● TASK TO COMPLETE:
Nothing is needed except the lines below that run from the one with "record (R320). -/" through the one with "def FaultRec.words (r", repeated exactly.

● MATERIAL FOR THIS TASK:

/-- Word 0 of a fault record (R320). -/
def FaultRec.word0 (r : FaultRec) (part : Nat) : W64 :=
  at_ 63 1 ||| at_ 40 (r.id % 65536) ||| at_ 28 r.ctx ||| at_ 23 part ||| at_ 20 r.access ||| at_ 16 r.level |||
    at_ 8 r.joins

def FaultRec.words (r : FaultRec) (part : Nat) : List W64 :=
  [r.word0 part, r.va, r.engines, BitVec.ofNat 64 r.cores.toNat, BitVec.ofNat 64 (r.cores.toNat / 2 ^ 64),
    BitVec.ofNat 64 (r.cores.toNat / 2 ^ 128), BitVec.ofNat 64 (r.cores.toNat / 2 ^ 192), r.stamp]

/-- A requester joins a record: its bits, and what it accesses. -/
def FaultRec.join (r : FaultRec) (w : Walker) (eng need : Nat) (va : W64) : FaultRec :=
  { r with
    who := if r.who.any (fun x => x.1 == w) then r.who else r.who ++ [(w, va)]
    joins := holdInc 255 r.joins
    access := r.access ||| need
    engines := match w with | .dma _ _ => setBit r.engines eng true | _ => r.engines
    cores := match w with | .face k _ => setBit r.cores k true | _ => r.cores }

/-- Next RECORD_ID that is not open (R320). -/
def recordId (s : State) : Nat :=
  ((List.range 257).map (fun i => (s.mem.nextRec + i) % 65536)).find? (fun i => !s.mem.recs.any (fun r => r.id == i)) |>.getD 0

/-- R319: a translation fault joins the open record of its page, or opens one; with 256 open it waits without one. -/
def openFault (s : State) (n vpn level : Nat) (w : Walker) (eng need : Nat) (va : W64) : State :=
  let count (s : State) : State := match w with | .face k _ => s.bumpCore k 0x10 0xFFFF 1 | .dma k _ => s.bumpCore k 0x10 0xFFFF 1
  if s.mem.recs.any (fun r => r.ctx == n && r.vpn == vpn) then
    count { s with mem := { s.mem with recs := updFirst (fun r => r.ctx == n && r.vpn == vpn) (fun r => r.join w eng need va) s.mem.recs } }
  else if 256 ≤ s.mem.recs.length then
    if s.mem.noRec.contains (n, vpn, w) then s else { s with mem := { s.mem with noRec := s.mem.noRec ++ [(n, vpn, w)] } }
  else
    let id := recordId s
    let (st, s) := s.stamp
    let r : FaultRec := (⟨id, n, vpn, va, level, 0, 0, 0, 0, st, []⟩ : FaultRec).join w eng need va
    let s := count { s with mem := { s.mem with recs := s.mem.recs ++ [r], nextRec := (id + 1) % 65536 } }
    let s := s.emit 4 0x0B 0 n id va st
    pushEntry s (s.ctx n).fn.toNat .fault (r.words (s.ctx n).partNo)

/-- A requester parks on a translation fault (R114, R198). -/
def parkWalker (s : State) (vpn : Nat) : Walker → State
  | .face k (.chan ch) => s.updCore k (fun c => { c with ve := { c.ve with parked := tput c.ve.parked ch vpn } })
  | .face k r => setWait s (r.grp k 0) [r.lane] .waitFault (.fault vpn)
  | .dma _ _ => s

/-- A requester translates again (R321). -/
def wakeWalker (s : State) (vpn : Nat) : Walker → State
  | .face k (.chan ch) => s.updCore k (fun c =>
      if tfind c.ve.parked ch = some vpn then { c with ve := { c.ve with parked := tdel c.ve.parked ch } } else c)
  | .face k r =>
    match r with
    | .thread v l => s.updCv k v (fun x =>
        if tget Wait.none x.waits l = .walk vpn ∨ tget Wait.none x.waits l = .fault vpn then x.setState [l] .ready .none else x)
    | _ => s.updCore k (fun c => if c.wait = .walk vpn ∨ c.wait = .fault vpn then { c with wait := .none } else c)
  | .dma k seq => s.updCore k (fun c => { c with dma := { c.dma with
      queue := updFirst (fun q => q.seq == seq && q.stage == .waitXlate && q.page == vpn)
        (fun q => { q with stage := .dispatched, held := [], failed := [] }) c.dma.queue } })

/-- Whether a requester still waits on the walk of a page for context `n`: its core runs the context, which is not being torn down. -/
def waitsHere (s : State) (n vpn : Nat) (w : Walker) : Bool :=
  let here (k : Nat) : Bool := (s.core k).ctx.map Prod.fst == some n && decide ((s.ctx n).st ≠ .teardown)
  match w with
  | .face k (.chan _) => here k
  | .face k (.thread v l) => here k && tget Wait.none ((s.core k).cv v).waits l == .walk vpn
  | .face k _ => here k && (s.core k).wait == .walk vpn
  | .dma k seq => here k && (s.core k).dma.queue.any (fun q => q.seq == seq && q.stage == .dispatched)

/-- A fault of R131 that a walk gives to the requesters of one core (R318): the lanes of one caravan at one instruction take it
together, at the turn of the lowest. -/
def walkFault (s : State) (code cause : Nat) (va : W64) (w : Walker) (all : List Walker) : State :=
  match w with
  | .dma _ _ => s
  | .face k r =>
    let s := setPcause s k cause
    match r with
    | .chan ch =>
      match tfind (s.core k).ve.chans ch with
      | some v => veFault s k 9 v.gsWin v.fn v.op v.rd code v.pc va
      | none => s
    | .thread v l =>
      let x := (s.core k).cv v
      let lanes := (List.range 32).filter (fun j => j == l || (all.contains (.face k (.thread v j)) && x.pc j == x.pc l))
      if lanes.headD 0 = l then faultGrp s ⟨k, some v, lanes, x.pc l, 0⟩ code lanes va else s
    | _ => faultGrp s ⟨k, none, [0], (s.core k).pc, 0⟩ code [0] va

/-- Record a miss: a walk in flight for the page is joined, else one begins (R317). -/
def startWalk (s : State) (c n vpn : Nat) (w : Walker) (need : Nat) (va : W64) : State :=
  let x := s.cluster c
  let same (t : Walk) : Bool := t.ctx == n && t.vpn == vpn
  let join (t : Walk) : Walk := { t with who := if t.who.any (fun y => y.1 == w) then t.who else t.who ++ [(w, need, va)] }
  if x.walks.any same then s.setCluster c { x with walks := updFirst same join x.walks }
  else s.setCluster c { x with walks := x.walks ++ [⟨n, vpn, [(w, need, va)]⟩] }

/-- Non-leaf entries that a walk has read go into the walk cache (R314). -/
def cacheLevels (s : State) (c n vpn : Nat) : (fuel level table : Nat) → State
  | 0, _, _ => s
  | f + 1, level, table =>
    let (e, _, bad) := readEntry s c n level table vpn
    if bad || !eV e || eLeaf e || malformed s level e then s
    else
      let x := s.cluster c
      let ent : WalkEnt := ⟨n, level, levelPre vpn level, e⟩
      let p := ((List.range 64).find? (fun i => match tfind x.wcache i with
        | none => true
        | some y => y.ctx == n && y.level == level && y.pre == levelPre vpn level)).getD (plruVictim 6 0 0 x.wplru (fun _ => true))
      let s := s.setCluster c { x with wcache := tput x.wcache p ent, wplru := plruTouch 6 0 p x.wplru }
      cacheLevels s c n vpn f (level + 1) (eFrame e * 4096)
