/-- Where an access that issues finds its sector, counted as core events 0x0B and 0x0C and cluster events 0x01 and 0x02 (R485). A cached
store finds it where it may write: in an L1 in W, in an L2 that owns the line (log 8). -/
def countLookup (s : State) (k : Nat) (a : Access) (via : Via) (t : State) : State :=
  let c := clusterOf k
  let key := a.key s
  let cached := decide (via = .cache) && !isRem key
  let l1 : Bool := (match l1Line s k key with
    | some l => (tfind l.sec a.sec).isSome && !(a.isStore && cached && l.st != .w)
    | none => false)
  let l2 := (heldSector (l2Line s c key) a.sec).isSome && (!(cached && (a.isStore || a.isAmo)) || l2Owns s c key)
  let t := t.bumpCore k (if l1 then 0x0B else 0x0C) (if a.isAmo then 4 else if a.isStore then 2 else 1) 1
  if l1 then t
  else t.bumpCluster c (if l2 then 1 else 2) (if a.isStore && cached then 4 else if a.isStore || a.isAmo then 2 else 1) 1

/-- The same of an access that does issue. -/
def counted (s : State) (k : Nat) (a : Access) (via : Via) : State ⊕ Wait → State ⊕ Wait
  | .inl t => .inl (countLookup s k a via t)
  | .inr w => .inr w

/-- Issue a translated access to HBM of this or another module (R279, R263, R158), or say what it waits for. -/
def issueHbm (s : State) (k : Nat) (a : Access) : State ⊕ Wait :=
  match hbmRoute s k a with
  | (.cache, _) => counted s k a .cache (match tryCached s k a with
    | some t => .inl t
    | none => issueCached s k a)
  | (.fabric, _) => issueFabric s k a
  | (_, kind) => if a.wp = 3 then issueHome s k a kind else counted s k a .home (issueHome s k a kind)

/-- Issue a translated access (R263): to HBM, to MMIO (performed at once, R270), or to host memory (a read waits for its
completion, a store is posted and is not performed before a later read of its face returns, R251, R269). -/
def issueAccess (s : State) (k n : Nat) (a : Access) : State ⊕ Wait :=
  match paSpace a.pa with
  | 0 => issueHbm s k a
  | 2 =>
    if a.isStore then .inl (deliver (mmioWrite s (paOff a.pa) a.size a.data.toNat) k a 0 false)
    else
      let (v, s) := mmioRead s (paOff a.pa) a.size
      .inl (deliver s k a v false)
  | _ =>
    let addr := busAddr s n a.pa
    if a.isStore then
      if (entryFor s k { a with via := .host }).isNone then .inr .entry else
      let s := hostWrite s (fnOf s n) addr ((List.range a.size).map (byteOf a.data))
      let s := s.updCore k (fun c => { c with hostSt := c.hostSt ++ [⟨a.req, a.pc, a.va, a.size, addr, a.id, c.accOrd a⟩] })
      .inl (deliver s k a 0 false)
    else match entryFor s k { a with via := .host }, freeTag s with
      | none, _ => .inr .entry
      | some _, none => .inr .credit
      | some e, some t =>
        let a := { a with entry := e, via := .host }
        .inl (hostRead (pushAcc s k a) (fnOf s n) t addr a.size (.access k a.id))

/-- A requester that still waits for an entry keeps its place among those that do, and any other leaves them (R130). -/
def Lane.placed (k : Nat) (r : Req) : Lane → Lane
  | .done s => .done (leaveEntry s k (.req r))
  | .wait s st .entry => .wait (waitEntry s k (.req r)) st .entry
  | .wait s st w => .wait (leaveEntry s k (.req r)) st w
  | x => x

==

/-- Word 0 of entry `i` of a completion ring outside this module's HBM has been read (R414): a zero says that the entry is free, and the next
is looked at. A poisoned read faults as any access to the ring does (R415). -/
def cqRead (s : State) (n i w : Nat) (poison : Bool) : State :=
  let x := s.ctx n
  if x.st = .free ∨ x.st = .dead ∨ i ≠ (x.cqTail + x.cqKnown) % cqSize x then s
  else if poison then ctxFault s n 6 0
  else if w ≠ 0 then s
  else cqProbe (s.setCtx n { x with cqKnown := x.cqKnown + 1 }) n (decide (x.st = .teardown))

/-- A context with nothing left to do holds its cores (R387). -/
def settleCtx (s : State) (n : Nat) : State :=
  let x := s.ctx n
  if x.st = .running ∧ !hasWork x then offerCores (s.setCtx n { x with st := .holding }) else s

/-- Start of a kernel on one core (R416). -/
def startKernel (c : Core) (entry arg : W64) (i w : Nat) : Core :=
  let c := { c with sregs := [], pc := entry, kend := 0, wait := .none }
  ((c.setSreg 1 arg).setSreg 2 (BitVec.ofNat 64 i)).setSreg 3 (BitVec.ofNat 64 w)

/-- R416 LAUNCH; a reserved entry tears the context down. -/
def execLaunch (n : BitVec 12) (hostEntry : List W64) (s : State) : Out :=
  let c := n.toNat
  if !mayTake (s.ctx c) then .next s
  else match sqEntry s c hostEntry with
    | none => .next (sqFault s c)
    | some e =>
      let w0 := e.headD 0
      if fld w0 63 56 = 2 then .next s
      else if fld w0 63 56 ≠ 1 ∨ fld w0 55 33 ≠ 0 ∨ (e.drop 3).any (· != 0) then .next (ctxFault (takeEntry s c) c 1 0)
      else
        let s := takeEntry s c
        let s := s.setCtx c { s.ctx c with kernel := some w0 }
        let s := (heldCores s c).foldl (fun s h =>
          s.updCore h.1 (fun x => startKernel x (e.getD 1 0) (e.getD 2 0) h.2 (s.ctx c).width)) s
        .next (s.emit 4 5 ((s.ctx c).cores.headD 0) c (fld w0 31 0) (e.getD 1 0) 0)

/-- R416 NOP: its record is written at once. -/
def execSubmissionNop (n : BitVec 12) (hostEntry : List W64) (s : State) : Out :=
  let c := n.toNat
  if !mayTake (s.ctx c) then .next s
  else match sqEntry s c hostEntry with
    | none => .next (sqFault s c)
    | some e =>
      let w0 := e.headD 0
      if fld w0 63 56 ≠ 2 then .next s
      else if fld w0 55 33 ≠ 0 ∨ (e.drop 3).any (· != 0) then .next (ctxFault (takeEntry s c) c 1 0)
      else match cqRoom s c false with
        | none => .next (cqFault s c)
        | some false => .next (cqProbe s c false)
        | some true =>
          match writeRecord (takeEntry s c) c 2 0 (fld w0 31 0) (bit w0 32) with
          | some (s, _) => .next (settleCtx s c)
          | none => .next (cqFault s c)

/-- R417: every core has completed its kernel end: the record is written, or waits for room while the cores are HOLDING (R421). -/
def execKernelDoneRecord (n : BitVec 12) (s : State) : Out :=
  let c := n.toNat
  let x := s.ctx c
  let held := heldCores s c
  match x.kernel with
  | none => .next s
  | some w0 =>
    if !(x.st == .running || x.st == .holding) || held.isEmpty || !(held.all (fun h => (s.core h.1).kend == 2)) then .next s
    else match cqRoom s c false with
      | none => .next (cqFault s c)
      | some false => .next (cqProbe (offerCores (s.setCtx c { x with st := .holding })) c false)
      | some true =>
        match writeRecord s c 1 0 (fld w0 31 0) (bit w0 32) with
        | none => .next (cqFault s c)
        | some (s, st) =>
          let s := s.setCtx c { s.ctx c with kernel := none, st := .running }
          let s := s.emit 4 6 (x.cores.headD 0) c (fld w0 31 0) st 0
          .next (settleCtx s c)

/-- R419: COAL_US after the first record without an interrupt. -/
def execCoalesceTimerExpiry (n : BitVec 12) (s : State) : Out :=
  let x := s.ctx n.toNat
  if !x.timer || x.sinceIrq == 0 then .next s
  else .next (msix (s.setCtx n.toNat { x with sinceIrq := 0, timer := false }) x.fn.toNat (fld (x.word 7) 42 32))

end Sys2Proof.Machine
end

● ANSWER FOR THIS EXERCISE:
/-- Word 0 of a fault record (R320). -/
def FaultRec.word0 (r : FaultRec) (part : Nat) : W64 :=
  at_ 63 1 ||| at_ 40 (r.id % 65536) ||| at_ 28 r.ctx ||| at_ 23 part ||| at_ 20 r.access ||| at_ 16 r.level |||
    at_ 8 r.joins

def FaultRec.words (r : FaultRec) (part : Nat) : List W64 :=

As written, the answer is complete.